━━━ DATA PROVIDED ━━━

end Sys2Proof.Machine
end

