-- ==== Sys2Proof/Machine/Gear.lean ====
section
/-! DEFINITION. The meanings of GEAR and TIME (R486, R487), and the events of gears, the activity window and power
(R32, R354, R482, R490, R493 to R497). -/
namespace Sys2Proof.Machine

/-! ## GEAR and TIME -/
def gearCode : Gear → Nat
  | .n => 0
  | .f => 1
/-- Whether a barrier arrival of the core is unacknowledged (R352, R353). -/
def State.arriving (s : State) : Bool := s.dev.fab.net.any fun m => m.kind == 4 && m.src == s.cur
/-- GEAR: the old gear is in d when the clock runs again; nothing issues before (R486). -/
def execGear (d : Fin 64) (g : Gear) (s : State) : Out :=
  if s.arriving || s.core.trans.isSome then s.stop (.wait .other)
  else
    let old := s.core.gear
    let s := if g = old then s else s.beginTrans g .gear 1
    s.put 1 d (BitVec.ofNat 64 (gearCode old))
def execTime (d : Fin 64) (src : Fin 4) (s : State) : Out :=
  s.put 1 d (match src with
    | 0 => s.dclk
    | 1 => s.core.cycles
    | 2 => s.dev.fabricCycles
    | _ => s.mts)

/-! ## Transitions (R354, R482, R485) -/
/-- The clock runs again in the new gear, at the fabric edge `restart` and not before (R482). The gear of the context does
not follow a drop (R484), and a core that leaves gear N is no longer dropped. -/
def State.gearDone (s : State) : State :=
  match s.core.trans with
  | none => s
  | some (g, why) =>
    if s.dev.fabricCycles.toNat < s.core.restart.toNat then s else
    let old := s.core.gear
    let s := s.modCore fun c =>
      { c with
        gear := g, gearCount := c.gearCount + 1, trans := none, barCycles := 0
        dropped := why == .drop }
    let s := if why = .drop ∨ why = .ret then s else s.modBank fun b => { b with gear := g }
    if why = .gear ∨ why = .gapply then s.notice 0x22 (gearCode g + 2 * gearCode old) else s
def execGearTransitionComplete (c : Fin 256) (s : State) : Out := .next (s.on c fun s => s.gearDone)
/-- Whether every running strand of the core waits in BARWAIT or BARSYNC. -/
def Bank.allInBar (b : Bank) : Bool :=
  (b.strands.toList.any (·.run)) && b.strands.toList.all fun t => !t.run || (match t.wait with
    | .bar _ _ => true
    | _ => false)
/-- The core drops to gear N when it has waited for bgear.W cycles. -/
def State.barDrop (s : State) : State :=
  let c := s.core
  if s.bank.bgear.getLsbD 0 && c.gear == .f && !c.dropped && c.trans.isNone && s.bank.allInBar
      && decide (s.bank.bgear.toNat / 2 ^ 16 % 2 ^ 16 ≤ c.barCycles) then
    s.beginTrans .n .drop s.midCycle
  else s
def execBarrierDrop (c : Fin 256) (s : State) : Out := .next (s.on c fun s => s.barDrop)
def State.barReturn (s : State) : State :=
  if s.core.dropped && s.core.trans.isNone && s.bank.releaseDue then s.beginTrans .f .ret s.midCycle else s
def execBarrierReturn (c : Fin 256) (s : State) : Out := .next (s.on c fun s => s.barReturn)

/-! ## Activity and power -/
/-- At POS = 0 the accumulator is cleared (R490). -/
def State.windowReset (s : State) : State := s.modBank fun b => if b.pos = 0 then { b with acc := 0 } else b
def execActivityWindowReset (c : Fin 256) (s : State) : Out := .next (s.on c fun s => s.windowReset)
/-- The new level and hold of a core, and whether THROTTLE arises (R341, R493). -/
def stepLevel (above below : Bool) (share : Int) (c : Core) : Core :=
  if above then
    if decide (share < (c.draw : Int)) then if c.level.toNat < 7 then { c with level := c.level + 1 } else { c with hold := true } else c
  else if below then
    if c.hold then { c with hold := false } else if 0 < c.level.toNat then { c with level := c.level - 1 } else c
  else c
/-- CONTROLLER_PERIOD (R493, R496): the levels follow the draws, a new period begins, and a pending cap comes into force. -/
def State.controllerPeriod (s : State) : State :=
  let p := s.dev.power
  let total := s.cores.toList.foldl (fun n c => n + c.draw) (p.sysDraw - p.idleDraw + p.ctxDraw)
  let allow := p.allowance
  let share := s.share
  let was := s.cores
  let next := fun (c : Core) =>
    let d := stepLevel (decide (allow < total)) (decide (8 * total ≤ 7 * allow)) share c
    { d with lastDraw := BitVec.ofNat 32 (Nat.min (2 ^ 32 - 1) c.draw), draw := 0 }
  let s : State := { s with cores := s.cores.map next }
  let s := s.modDev fun d => { d with power := { p with
    lastSys := p.sysDraw, sysDraw := 0, idleDraw := 0, ctxDraw := 0, periods := p.periods + 1, cap := p.pendCap.orElse fun _ => p.cap, pendCap := none } }
  (List.range 256).foldl (fun s i =>
    let c := fin 256 i
    let thresh := (s.cores[c]).bank.netctl.toNat
    let level := (s.cores[c]).level.toNat
    if thresh ≠ 0 ∧ (was[c]).level.toNat < thresh ∧ thresh ≤ level then s.on c fun s => s.notice 0x20 level else s) s
def execControllerPeriod (s : State) : Out := .next s.controllerPeriod
def State.modPower (s : State) (f : Power → Power) : State := s.modDev fun d => { d with power := f d.power }
/-- The thermal limit moves by 50 W (R494). -/
def execThermalLimitUpdate (hot cool : Bool) (s : State) : Out :=
  .next (s.modPower fun p =>
    { p with thermal := if hot then Nat.max 200 (p.thermal - 50) else if cool then Nat.min 2000 (p.thermal + 50) else p.thermal })
/-- A sensor's reading; at 115 °C every core clock stops and the host is told (R32, R513). -/
def execThermalStop (site : Fin 272) (temp : BitVec 8) (s : State) : Out :=
  let sites := s.dev.sites
  let s : State := { s with cores := s.cores.mapFinIdx fun i c h =>
    if sites.site[i] = site ∧ !c.retired then { c with temp := temp } else c }
  if temp.toNat < 115 then .next s
  else .next ((s.modPower fun p => { p with thermalStop := true }).event none 0x43 none 0 site.val temp.toNat)
/-- CAP_MESSAGE (R495, R496): SEQ, and the word with CAP, FLAGS and LEASE. -/
def State.capMessage (s : State) (lo hi : W64) : State :=
  let cap := Nat.min 2000 (Nat.max 200 (hi.toNat % 2 ^ 16))
  let fb := hi.getLsbD 16
  let lease := hi.toNat / 2 ^ 32
  if lo ≤ s.dev.power.seq ∨ hi.toNat / 2 ^ 17 % 2 ^ 15 ≠ 0 ∨ (lease = 0 ∧ fb = false) then s
  else if fb then s.modPower fun p => { p with seq := lo, fallback := cap }
  else s.modPower fun p => { p with seq := lo, pendCap := some (cap, s.dclk.toNat + lease * 1000000) }
def execCapMessage (lo hi : BitVec 64) (s : State) : Out := .next (s.capMessage lo hi)
/-- The lease of the cap in force expires (R497). -/
def State.leaseExpiry (s : State) : State :=
  s.modPower fun p => match p.cap with
    | some (_, ends) => if ends ≤ s.dclk.toNat then { p with cap := none } else p
    | none => p
def execLeaseExpiry (s : State) : Out := .next s.leaseExpiry

end Sys2Proof.Machine
end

━━━

TASK DIRECTIONS:
Go through the data above and tally every line that includes "barCycles". State only the total.

WRITTEN SOLUTION:
2